When I was younger, over 30 years ago, a punk driving  in Chicago got angry and in a moment of road rage punched his fist through my car window. My blood was all over the place because the capillaries in the human face have lots of blood going to them. The shards of broken glass cut my face up. I went to the Emergency Room and called 911. The Chicago police came, but the two bums that arrived were TOO LAZY to do their jobs. They did nothing. I found out later that the punk lived up in Evanston, Illinois. He just drove away after assaulting me and shedding my blood. I thought about going to Evanston to vandalize his car, but I didn't, fearing that I would likely get caught and go to jail instead. And also, that is not who I am. I have never avenged myself. I decided to leave vengeance in the Lord's hands as He promised.

I went to court, but the punk didn't bother to show up. The crooked judge put out a bench warrant for his arrest, but nothing was ever done. I had to go to a junk yard to buy an old window and replace it myself. The punk gave some lame sob story to the violent crimes detective that he had lost his job and his dog died; which somehow gave him the right to shed my blood? The ungodly police department let the punk go, and he was never held accountable. I am trusting God to punish that creep for what he did to me, and to punish the ungodly corrupt Chicago police and dysfunctional court system that failed me.

In this case, and hundreds more, there is absolutely nothing I can do to obtain justice. I have to let the matter go, which I did decades ago, trusting God to keep His solemn promise to avenge all evil. I have aggressively been run off the road multiple times by crazy drivers.

Nearly 40 years ago, one day when I pulled out of the exit of Hyles-Anderson College in Crownpoint, Indiana, to go to work, I heard a horn honking from the car next to me. I looked and a young punk was waving his erect penis at me, harassing a student of a Bible college. Woe unto that punk on Judgment Day! He was mocking Jesus according to Matthew 25:40. Dear reader, this world is full of sick, evil and insane fools.

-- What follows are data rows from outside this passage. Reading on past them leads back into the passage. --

/-- Whether the word is of format E or Q, in which bh must be zero (04 Table 04-2). -/
def Instr.isEQ (i : Instr) : Bool :=
  match i with
  | .nop _ => false
  | .atomS .. | .atomX .. | .red .. | .copy .. | .copyt .. | .tmap .. | .barinit .. | .bararr .. | .barwait ..
  | .bararrw .. | .fence .. | .fetchw .. | .sleepuntil .. | .cwait .. | .mma .. | .mmap .. | .mmagA .. | .mmagK ..
  | .mbatch .. | .mwait .. | .tld .. | .tst .. | .tzero .. | .tsts .. | .tldP .. | .tstP .. | .tzeroP ..
  | .tstsP .. | .route .. | .xslot .. | .xrel .. | .csrr .. | .csrw .. | .mark .. | .logw .. | .brk .. | .icinv ..
  | .tlbinv .. | .tlbinvAll .. | .qpost .. | .span .. | .next .. | .jmp .. | .br .. | .brx .. | .call .. | .ret ..
  | .exit .. | .elect .. | .sleep .. | .yield .. | .kand .. | .kor .. | .kxor .. | .knot .. | .kmovMask ..
  | .kmovFromCell .. | .kmovToSlices .. | .kpop .. | .gate .. | .gret .. | .trap .. | .tret .. => true
  | .iadd .. | .isub .. | .imul .. | .imulh .. | .imad .. | .imin .. | .imax .. | .isad .. | .and .. | .or ..
  | .xor .. | .andn .. | .shl .. | .shr .. | .rotl .. | .bfe .. | .bfi .. | .sel .. | .icmp .. | .iabs ..
  | .ineg .. | .not .. | .popc .. | .clz .. | .brev .. | .mov .. | .tag .. | .rdsp .. | .wrsp .. | .iaddi ..
  | .shli .. | .shri .. | .andi .. | .icmpi .. | .movi .. | .movhi .. | .fadd .. | .fsub .. | .fmul .. | .ffma ..
  | .fmin .. | .fmax .. | .fcmp .. | .fabs .. | .fneg .. | .frnd .. | .rcp .. | .rsqrt .. | .sqrt .. | .exp2 ..
  | .log2 .. | .sin .. | .cos .. | .tanh .. | .cvt .. | .cvq .. | .cbld .. | .cbx .. | .shfl .. | .shflp ..
  | .shflx .. | .voteAny .. | .voteAll .. | .voteBal .. | .reduInt .. | .reduFloat .. | .scanInt ..
  | .scanFloat .. | .nzscan .. | .seg .. | .lds .. | .sts .. | .ldx .. | .stx .. | .ldk .. | .stk .. => false
  | .sleepExpire .. | .sleepuntilDeadline .. | .waitWake .. | .registerWriteback | .cellRefill .. | .ringRefill ..
  | .copyBurstCommit .. | .copyRetire .. | .matrixExecute .. | .routePassRetire .. | .fetchwHandover ..
  | .launchReady .. | .placement | .launchComplete .. | .patchApply .. | .load .. | .start .. | .patch ..
  | .stop .. | .stopComplete .. | .resume .. | .unload .. | .query .. | .queryRegion .. | .queryErrorCounters ..
  | .queryLaneCycleBin .. | .querySleepCounter .. | .querySetBin .. | .contextCreate .. | .contextDestroy ..
  | .registerWrite .. | .hostApertureAccess .. | .lcrEnable .. | .logTailWrite .. | .stopwg .. | .cont ..
  | .step .. | .portRead .. | .portWrite .. | .workgroupHalt .. | .messageTailWrite .. | .getVersion
  | .getCapabilities | .negotiateAlgorithms | .getDigests | .getCertificate | .challenge .. | .getMeasurements ..
  | .unsupportedRequest .. | .peerInboundAccess .. | .peerPortDown .. | .transientFault ..
  | .uncorrectableError .. | .coreFence .. | .arrivalAdmit .. | .reset .. | .throttle .. | .powerRemove
  | .peerPortUp .. | .partitionClock .. | .worldAssignmentChange .. => false

/-- The instructions that issue alone (04 R83). -/
def Instr.alone (i : Instr) : Bool :=
  match i with
  | .nop _ => false
  | .span .. | .next .. | .sleep .. | .yield .. | .gate .. | .gret .. | .trap .. | .tret .. | .brk ..
  | .sleepuntil .. | .cwait .. | .barwait .. | .bararrw .. | .mwait .. => true
  | .iadd .. | .isub .. | .imul .. | .imulh .. | .imad .. | .imin .. | .imax .. | .isad .. | .and .. | .or ..
  | .xor .. | .andn .. | .shl .. | .shr .. | .rotl .. | .bfe .. | .bfi .. | .sel .. | .icmp .. | .iabs ..
  | .ineg .. | .not .. | .popc .. | .clz .. | .brev .. | .mov .. | .tag .. | .rdsp .. | .wrsp .. | .iaddi ..
  | .shli .. | .shri .. | .andi .. | .icmpi .. | .movi .. | .movhi .. | .fadd .. | .fsub .. | .fmul .. | .ffma ..
  | .fmin .. | .fmax .. | .fcmp .. | .fabs .. | .fneg .. | .frnd .. | .rcp .. | .rsqrt .. | .sqrt .. | .exp2 ..
  | .log2 .. | .sin .. | .cos .. | .tanh .. | .cvt .. | .cvq .. | .cbld .. | .cbx .. | .shfl .. | .shflp ..
  | .shflx .. | .voteAny .. | .voteAll .. | .voteBal .. | .reduInt .. | .reduFloat .. | .scanInt ..
  | .scanFloat .. | .nzscan .. | .seg .. | .lds .. | .sts .. | .ldx .. | .stx .. | .ldk .. | .stk .. | .atomS ..
  | .atomX .. | .red .. | .copy .. | .copyt .. | .tmap .. | .barinit .. | .bararr .. | .fence .. | .fetchw ..
  | .mma .. | .mmap .. | .mmagA .. | .mmagK .. | .mbatch .. | .tld .. | .tst .. | .tzero .. | .tsts .. | .tldP ..
  | .tstP .. | .tzeroP .. | .tstsP .. | .route .. | .xslot .. | .xrel .. | .jmp .. | .br .. | .brx .. | .call ..
  | .ret .. | .exit .. | .elect .. | .kand .. | .kor .. | .kxor .. | .knot .. | .kmovMask .. | .kmovFromCell ..
  | .kmovToSlices .. | .kpop .. | .csrr .. | .csrw .. | .mark .. | .logw .. | .icinv .. | .tlbinv ..
  | .tlbinvAll .. | .qpost .. => false
  | .sleepExpire .. | .sleepuntilDeadline .. | .waitWake .. | .registerWriteback | .cellRefill .. | .ringRefill ..
  | .copyBurstCommit .. | .copyRetire .. | .matrixExecute .. | .routePassRetire .. | .fetchwHandover ..
  | .launchReady .. | .placement | .launchComplete .. | .patchApply .. | .load .. | .start .. | .patch ..
  | .stop .. | .stopComplete .. | .resume .. | .unload .. | .query .. | .queryRegion .. | .queryErrorCounters ..
  | .queryLaneCycleBin .. | .querySleepCounter .. | .querySetBin .. | .contextCreate .. | .contextDestroy ..
  | .registerWrite .. | .hostApertureAccess .. | .lcrEnable .. | .logTailWrite .. | .stopwg .. | .cont ..
  | .step .. | .portRead .. | .portWrite .. | .workgroupHalt .. | .messageTailWrite .. | .getVersion
  | .getCapabilities | .negotiateAlgorithms | .getDigests | .getCertificate | .challenge .. | .getMeasurements ..
  | .unsupportedRequest .. | .peerInboundAccess .. | .peerPortDown .. | .transientFault ..
  | .uncorrectableError .. | .coreFence .. | .arrivalAdmit .. | .reset .. | .throttle .. | .powerRemove
  | .peerPortUp .. | .partitionClock .. | .worldAssignmentChange .. => false

/-! ## The header's fields; without an EXT every field is zero (04 R17, R86) -/

/-- The EXT with every field zero. -/
def Ext.zero : Ext :=
  { dh := 0, ah := 0, bh := 0, wo := false, aw := 0, bw := 0, sa := false, sb := false, pe := false, pk := 0,
    pn := false, ix := 0 }

/-- The EXT of a word, or the one with every field zero. -/
def Hdr.e (h : Hdr) : Ext := h.ext.getD Ext.zero

/-- The rules of an EXT's own fields (04 Table 04-2): a field that its enable does not enable is zero. -/
def Ext.fieldsOk (e : Ext) : Bool :=
  (e.wo || (e.aw == 0 && e.bw == 0 && !e.sa && !e.sb)) && (e.pe || (e.pk == 0 && !e.pn))

/-- Whether the EXT word obeys Table 04-2, bh of formats E and Q included. -/
def Instr.extOk (i : Instr) : Bool :=
  match i.hdr with
  | none => true
  | some h => h.e.fieldsOk && (!i.isEQ || h.e.bh == 0)

/-! ## Widths and types -/

/-- The integer widths (05 Table 05-1). -/
def intWidths : List Nat := [4, 8, 12, 16, 24, 32, 64]

/-- Every width of 01 Table 01-1. -/
def allWidths : List Nat := [4, 8, 12, 16, 24, 32, 64, 128]

/-- The widths of BFE and BFI. -/
def fieldWidths : List Nat := [16, 24, 32, 64]

/-- The widths of TAG, loads and stores. -/
def cellWidths : List Nat := [4, 8, 16, 32, 64, 128]

/-- The widths of NZSCAN and SEG. -/
def rankWidths : List Nat := [8, 16, 32]

/-- Whether a width code names one of the widths. -/
def inWidths (l : List Nat) (w : BitVec 3) : Bool := l.contains (widthOf w)

/-- Formats A3 and A2: ix bit 0 is .sat, legal where Table 04-6 marks it, and bits 4:1 are zero (04 R87). -/
def Hdr.satOk (h : Hdr) (sat : Bool) : Bool := h.e.ix == 0 || (sat && h.e.ix == 1)

/-- Format A3: the destination width and, under an override, both source widths are accepted (05 R96). -/
def Hdr.widths3 (h : Hdr) (w : BitVec 3) (l : List Nat) : Bool :=
  inWidths l w && (!h.e.wo || (inWidths l h.e.aw && inWidths l h.e.bw))

/-- Neither source has a sign: as and bs are unused and so zero (04 R85; 05 R103, R104). -/
def Hdr.unsigned (h : Hdr) : Bool := !h.e.sa && !h.e.sb

/-- Formats A2 and AI: the same for source a; bh, bw3 and bs are unused (04 R85, R87). -/
def Hdr.widths2 (h : Hdr) (w : BitVec 3) (l : List Nat) : Bool :=
  inWidths l w && (!h.e.wo || inWidths l h.e.aw) && h.e.bh == 0 && h.e.bw == 0 && !h.e.sb

/-- A2 and AI words that take no override. -/
def Hdr.fixed2 (h : Hdr) (w : BitVec 3) (l : List Nat) : Bool :=
  inWidths l w && !h.e.wo && h.e.bh == 0

/-- A type code is f32, f16, bf16, t16 or t32 (02 R41). -/
def isType (w : BitVec 3) : Bool := decide (w.toNat < 5)

/-- Whether a type code is tapered. -/
def isTapType (w : BitVec 3) : Bool := w == 3 || w == 4

/-- Format A3 floating point: all types valid and of one class, as and bs zero (05 R111). -/
def Hdr.types3 (h : Hdr) (w : BitVec 3) : Bool :=
  isType w && (!h.e.wo || (isType h.e.aw && isType h.e.bw && isTapType h.e.aw == isTapType w &&
    isTapType h.e.bw == isTapType w && !h.e.sa && !h.e.sb))

/-- FCMP: the two sources are of one class (05 R114; log entry 15). -/
def Hdr.typesCmp (h : Hdr) (w : BitVec 3) : Bool :=
  isType w && (!h.e.wo || (isType h.e.aw && isType h.e.bw && isTapType h.e.aw == isTapType h.e.bw &&
    !h.e.sa && !h.e.sb))

/-- Format A2 floating point (05 R111, R115). -/
def Hdr.types2 (h : Hdr) (w : BitVec 3) : Bool :=
  isType w && (!h.e.wo || (isType h.e.aw && isTapType h.e.aw == isTapType w && !h.e.sa)) &&
    h.e.bh == 0 && h.e.bw == 0 && !h.e.sb

/-- Floating point without an override (REDU and SCAN). -/
def Hdr.typesFixed (h : Hdr) (w : BitVec 3) : Bool := isType w && !h.e.wo && h.e.bh == 0

/-- What a memory word may carry in ix (04 Table 04-9). -/
inductive AccessKind where
  | load | store | atomic | stack
  deriving DecidableEq, Repr, Inhabited

/-- The order and scope rules of 04 Table 04-9. -/
def orderOk (ix : BitVec 5) (k : AccessKind) : Bool :=
  let ord := ix.toNat / 8
  let scope := ix.toNat % 8
  decide (scope < 5) && (decide (ord ≠ 0) || decide (scope = 0)) &&
    (match k with
     | .load => decide (ord < 2)
     | .store => decide (ord = 0) || decide (ord = 2)
     | .atomic => true
     | .stack => decide (ord = 0))

/-- Loads and stores (09 R192). -/
def Hdr.memOk (h : Hdr) (w : BitVec 3) (k : AccessKind) : Bool :=
  h.fixed2 w cellWidths && orderOk h.e.ix k && (k != .stack || w != 0)

/-- Atomics (09 R195): 64 bits only under wo with aw3 0b110, and not for floating operations. -/
def Hdr.atomOk (h : Hdr) (isFloat : Bool) (k : AccessKind) : Bool :=
  orderOk h.e.ix k && (!h.e.wo || (h.e.aw == 6 && h.e.bw == 0 && !h.e.sa && !h.e.sb && !isFloat))

/-- Formats E and Q outside the atomics: no override and no ix (04 R87). -/
def Hdr.plain (h : Hdr) : Bool := !h.e.wo && h.e.ix == 0

/-- No predicate (04 R87). -/
def Hdr.unpredicated (h : Hdr) : Bool := !h.e.pe

/-- Format Q: dh zero too, and ah except on BRX, KMOV and KPOP (04 R87). -/
def Hdr.q (h : Hdr) (slices : Bool) : Bool := h.plain && h.e.dh == 0 && (slices || h.e.ah == 0)

/-- The fields of CVT and CVQ (04 Table 04-8). -/
def Hdr.cvtOk (h : Hdr) (sf df : BitVec 4) (r : BitVec 3) : Bool :=
  h.satOk false && !h.e.wo && h.e.bh == 0 && sf != 8 && df != 8 && decide (r.toNat < 5)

Ungodly People Are Insensitive And Mean

I always feel bad and guilty, when in anger I tell people off. A cantankerous woman one day scolded me when I strayed a few feet off the public sidewalk while walking my dog, sniffing around as a dog likes to do. I saw the woman's coward for a husband go into the house, and he sent her out instead to do the dirty work, to rebuke me for being on their alleged stupid property. They should have a fence if they're that paranoid. I told her she had a problem. She made some nasty remark and I yelled, F you!” (but I said the word). I felt so bad all that afternoon, apologizing to the LORD. I later gave a $5 bill in a gospel tract to a worker at Whataburger, trying to forget what had happened. People can be so rotten, selfish and mean!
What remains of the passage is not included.